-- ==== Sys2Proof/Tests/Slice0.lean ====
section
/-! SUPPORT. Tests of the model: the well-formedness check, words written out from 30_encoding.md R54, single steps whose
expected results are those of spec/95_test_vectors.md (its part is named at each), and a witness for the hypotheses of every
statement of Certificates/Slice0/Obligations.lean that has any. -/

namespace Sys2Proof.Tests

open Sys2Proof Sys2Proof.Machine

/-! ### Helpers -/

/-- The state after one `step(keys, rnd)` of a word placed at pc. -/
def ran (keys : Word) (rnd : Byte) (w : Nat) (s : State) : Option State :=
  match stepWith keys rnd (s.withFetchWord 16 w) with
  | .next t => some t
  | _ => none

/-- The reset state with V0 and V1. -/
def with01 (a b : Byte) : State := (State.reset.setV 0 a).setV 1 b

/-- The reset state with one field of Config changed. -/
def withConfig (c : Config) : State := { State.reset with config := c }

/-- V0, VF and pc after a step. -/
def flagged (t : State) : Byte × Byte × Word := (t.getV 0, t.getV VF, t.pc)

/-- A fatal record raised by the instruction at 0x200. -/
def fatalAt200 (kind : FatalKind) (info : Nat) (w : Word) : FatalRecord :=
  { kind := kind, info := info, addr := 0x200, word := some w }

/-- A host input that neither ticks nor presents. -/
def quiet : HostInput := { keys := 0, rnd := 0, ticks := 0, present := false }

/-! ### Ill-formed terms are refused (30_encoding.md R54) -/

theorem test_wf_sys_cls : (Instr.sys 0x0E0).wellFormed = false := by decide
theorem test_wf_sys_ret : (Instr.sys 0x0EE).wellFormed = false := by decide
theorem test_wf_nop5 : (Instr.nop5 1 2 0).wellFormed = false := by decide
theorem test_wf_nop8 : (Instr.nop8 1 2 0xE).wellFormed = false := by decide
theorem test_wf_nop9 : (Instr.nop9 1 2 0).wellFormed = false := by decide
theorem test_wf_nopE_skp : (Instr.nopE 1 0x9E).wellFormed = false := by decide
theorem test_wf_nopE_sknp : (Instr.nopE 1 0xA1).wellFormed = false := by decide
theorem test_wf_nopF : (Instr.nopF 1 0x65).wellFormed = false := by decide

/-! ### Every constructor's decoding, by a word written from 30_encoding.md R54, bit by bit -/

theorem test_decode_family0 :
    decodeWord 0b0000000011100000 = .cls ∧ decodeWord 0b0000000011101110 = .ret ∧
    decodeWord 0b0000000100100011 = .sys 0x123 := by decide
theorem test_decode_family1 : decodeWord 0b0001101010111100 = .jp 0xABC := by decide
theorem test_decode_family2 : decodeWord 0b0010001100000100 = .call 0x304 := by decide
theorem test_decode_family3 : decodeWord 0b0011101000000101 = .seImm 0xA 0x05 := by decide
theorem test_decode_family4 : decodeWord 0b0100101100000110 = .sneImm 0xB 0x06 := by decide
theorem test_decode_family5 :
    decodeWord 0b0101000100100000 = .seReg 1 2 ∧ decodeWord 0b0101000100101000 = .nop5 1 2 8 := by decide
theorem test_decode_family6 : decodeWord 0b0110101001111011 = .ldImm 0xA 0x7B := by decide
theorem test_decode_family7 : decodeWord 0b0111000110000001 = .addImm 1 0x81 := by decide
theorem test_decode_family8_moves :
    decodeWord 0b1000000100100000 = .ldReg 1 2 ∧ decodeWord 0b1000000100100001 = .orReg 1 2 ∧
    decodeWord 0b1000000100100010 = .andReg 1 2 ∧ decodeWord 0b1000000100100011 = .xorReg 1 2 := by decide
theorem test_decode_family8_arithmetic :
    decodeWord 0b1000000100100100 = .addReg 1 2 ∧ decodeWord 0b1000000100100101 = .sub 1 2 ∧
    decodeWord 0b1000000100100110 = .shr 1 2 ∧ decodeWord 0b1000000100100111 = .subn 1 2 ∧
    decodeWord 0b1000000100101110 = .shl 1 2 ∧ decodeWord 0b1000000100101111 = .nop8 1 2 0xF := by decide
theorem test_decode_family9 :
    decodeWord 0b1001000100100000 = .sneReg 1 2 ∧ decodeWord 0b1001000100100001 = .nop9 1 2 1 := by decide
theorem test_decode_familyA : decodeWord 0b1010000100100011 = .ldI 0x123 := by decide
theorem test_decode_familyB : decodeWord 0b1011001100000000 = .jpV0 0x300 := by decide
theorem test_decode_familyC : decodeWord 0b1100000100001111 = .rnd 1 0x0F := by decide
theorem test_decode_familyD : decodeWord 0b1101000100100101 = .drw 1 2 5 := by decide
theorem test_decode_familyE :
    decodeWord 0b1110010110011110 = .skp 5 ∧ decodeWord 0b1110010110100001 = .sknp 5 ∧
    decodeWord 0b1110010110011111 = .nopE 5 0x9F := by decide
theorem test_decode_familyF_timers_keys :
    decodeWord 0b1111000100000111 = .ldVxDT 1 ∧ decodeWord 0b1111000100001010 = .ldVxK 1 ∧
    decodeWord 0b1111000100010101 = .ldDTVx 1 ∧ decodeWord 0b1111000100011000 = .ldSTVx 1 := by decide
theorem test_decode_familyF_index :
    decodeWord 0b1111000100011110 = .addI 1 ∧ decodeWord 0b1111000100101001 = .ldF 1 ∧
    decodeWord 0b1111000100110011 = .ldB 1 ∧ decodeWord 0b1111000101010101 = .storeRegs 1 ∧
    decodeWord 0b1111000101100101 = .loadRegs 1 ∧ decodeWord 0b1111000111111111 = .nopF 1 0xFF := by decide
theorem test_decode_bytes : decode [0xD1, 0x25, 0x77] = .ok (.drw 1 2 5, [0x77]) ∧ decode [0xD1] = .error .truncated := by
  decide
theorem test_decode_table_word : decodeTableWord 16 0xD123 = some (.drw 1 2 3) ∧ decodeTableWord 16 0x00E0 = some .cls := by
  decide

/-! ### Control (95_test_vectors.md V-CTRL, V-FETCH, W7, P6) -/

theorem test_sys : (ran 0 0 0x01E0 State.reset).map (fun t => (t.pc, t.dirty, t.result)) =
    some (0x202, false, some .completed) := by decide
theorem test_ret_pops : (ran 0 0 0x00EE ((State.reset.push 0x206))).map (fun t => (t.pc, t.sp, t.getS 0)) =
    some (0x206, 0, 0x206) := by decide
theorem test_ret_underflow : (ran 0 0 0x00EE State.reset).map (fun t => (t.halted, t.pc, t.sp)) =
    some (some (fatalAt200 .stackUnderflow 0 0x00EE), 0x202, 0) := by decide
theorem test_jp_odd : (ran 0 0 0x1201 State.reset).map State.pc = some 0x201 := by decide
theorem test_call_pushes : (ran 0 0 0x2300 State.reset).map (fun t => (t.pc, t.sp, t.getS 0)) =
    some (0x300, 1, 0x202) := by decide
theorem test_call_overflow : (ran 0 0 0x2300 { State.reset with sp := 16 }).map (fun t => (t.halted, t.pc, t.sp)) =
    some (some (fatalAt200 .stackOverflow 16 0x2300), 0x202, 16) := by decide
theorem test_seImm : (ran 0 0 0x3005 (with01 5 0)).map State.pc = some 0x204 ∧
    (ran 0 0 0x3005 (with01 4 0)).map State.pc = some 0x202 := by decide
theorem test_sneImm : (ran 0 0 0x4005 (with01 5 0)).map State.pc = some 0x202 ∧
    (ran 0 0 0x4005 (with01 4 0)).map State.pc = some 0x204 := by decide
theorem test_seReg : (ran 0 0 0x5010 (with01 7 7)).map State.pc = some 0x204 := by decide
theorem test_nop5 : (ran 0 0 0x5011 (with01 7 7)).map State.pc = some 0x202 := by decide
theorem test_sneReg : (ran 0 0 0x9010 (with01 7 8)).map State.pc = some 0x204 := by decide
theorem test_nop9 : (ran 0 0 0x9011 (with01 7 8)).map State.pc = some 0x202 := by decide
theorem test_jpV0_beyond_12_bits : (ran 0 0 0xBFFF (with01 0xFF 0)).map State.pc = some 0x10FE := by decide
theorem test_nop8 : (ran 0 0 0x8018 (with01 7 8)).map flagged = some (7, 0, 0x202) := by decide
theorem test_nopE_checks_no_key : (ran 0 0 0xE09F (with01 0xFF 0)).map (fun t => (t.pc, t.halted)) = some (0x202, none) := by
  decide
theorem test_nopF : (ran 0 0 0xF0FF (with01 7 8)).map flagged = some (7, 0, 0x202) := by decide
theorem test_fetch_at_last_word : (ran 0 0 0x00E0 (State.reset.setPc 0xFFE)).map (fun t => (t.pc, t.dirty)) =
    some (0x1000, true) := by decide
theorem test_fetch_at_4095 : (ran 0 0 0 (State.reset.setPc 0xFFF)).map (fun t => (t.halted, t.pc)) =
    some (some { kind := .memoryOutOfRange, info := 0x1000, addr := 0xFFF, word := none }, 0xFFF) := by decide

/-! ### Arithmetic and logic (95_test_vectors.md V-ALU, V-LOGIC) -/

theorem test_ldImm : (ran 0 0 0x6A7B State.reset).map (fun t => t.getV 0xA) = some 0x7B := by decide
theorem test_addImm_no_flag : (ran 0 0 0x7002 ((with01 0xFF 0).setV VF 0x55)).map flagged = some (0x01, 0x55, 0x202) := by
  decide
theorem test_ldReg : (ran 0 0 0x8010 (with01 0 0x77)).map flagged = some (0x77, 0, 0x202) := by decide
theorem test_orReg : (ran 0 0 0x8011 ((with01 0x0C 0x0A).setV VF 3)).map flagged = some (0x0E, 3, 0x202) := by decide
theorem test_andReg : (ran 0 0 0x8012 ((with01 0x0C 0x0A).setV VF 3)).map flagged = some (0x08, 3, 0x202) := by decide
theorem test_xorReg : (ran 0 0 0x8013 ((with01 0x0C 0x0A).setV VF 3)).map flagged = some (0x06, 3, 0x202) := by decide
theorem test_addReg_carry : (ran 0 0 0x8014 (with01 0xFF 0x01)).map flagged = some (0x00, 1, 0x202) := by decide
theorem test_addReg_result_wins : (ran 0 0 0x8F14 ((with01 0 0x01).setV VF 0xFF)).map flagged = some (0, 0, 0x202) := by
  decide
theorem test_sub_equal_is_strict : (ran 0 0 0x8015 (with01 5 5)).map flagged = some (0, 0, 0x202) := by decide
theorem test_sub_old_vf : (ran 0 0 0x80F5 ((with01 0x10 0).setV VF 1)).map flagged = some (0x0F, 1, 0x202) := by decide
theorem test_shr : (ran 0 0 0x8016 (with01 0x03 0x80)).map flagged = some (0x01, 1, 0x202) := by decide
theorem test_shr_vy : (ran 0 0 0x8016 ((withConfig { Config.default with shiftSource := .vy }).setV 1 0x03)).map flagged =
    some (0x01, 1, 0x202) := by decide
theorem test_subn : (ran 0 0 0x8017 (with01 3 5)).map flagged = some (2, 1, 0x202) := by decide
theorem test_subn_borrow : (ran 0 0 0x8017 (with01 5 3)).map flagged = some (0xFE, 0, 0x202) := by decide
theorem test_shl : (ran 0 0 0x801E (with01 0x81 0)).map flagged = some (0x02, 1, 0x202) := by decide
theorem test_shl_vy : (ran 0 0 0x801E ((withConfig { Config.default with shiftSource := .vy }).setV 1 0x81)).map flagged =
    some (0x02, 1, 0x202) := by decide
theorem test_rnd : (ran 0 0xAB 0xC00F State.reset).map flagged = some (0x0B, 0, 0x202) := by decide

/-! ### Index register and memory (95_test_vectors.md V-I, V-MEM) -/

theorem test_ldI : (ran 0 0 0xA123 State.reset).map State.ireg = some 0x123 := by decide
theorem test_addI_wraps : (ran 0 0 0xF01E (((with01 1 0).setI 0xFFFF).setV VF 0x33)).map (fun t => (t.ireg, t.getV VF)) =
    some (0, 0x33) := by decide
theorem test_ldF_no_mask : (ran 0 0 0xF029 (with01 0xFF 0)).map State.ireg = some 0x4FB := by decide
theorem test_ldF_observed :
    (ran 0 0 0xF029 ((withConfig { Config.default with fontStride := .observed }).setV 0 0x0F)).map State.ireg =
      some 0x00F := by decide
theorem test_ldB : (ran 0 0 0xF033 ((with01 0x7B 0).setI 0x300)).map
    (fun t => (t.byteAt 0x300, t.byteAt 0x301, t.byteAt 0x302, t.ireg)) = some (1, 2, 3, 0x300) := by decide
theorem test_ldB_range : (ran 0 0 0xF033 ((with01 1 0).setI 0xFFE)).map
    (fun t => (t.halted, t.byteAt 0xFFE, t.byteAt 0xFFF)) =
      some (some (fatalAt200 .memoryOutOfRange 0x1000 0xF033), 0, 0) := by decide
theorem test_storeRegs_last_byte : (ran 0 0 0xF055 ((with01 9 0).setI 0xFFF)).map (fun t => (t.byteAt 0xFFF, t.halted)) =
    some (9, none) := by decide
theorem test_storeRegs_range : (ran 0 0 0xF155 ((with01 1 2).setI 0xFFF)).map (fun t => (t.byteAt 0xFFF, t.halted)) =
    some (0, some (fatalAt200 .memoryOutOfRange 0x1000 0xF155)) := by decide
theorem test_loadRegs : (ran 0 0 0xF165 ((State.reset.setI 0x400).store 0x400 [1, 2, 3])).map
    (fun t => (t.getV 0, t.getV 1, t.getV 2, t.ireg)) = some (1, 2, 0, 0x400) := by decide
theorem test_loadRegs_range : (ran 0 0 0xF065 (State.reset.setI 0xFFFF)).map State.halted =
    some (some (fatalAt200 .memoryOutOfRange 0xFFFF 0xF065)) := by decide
•••
_PROBLEM TO SOLVE_
Which lines of the records above hold the word "dirty"? Copy each of them.

_ANSWER SPACE_
theorem test_sys : (ran 0 0 0x01E0 State.reset).map (fun t => (t.pc, t.dirty, t.result)) =
theorem test_fetch_at_last_word : (ran 0 0 0x00E0 (State.reset.setPc 0xFFE)).map (fun t => (t.pc, t.dirty)) =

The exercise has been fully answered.